-- ==== Sys2Proof/Syntax.lean ====
section
/-!
DEFINITION. The commands the block takes from outside: one constructor per row of spec/opcode_table.json, with
the row's operands. What names a unit (a logical core, a position, a port) is a bounded index, so that a term
cannot name a unit the window layout does not have; what the spec treats as bits is a bit vector.
-/

namespace Sys2Proof

/-- Who makes a register access (R40, R43): a logical core at a privilege level, the ESE, or the service
port, which has the ESE's authority (R478). -/
inductive Src where
  | core (n : Fin 64) (level : Fin 4)
  | ese
  | svc
  deriving DecidableEq, Repr

/-- The header of a coherence message (Table 10.3) but for CLASS, CODE and DEST, which its command gives. -/
structure Hdr where
  src : BitVec 16
  agent : BitVec 4
  txn : BitVec 12
  line : BitVec 53
  tx : Bool
  esc : Bool
  poison : Bool
  reissue : Bool
  ext : BitVec 10
  dztv : Bool
  deriving DecidableEq, Repr

/-- An error that the arrays of the caches show to a load (R205, R207); caches are 0 L1 instruction, 1 L1 data, 2 L2, 3 L3. -/
inductive CacheErr where
  | none
  | corrected (cache : Fin 4)
  | uncorrectable (cache : Fin 4)
  | tag (cache : Fin 4) (way : Fin 16)
  deriving DecidableEq, Repr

* * * * * * *

### [Activity]
What is needed is an exact copy of every entry above.

### [Your solution]
-- ==== Sys2Proof/Syntax.lean ====
section
/-!
DEFINITION. The commands the block takes from outside: one constructor per row of spec/opcode_table.json, with
the row's operands. What names a unit (a logical core, a position, a port) is a bounded index, so that a term
cannot name a unit the window layout does not have; what the spec treats as bits is a bit vector.
-/

namespace Sys2Proof

/-- Who makes a register access (R40, R43): a logical core at a privilege level, the ESE, or the service
port, which has the ESE's authority (R478). -/
inductive Src where
  | core (n : Fin 64) (level : Fin 4)
  | ese
  | svc
  deriving DecidableEq, Repr

/-- The header of a coherence message (Table 10.3) but for CLASS, CODE and DEST, which its command gives. -/
structure Hdr where
  src : BitVec 16
  agent : BitVec 4
  txn : BitVec 12
  line : BitVec 53
  tx : Bool
  esc : Bool
  poison : Bool
  reissue : Bool
  ext : BitVec 10
  dztv : Bool
  deriving DecidableEq, Repr

/-- An error that the arrays of the caches show to a load (R205, R207); caches are 0 L1 instruction, 1 L1 data, 2 L2, 3 L3. -/
inductive CacheErr where
  | none
  | corrected (cache : Fin 4)
  | uncorrectable (cache : Fin 4)
  | tag (cache : Fin 4) (way : Fin 16)
  deriving DecidableEq, Repr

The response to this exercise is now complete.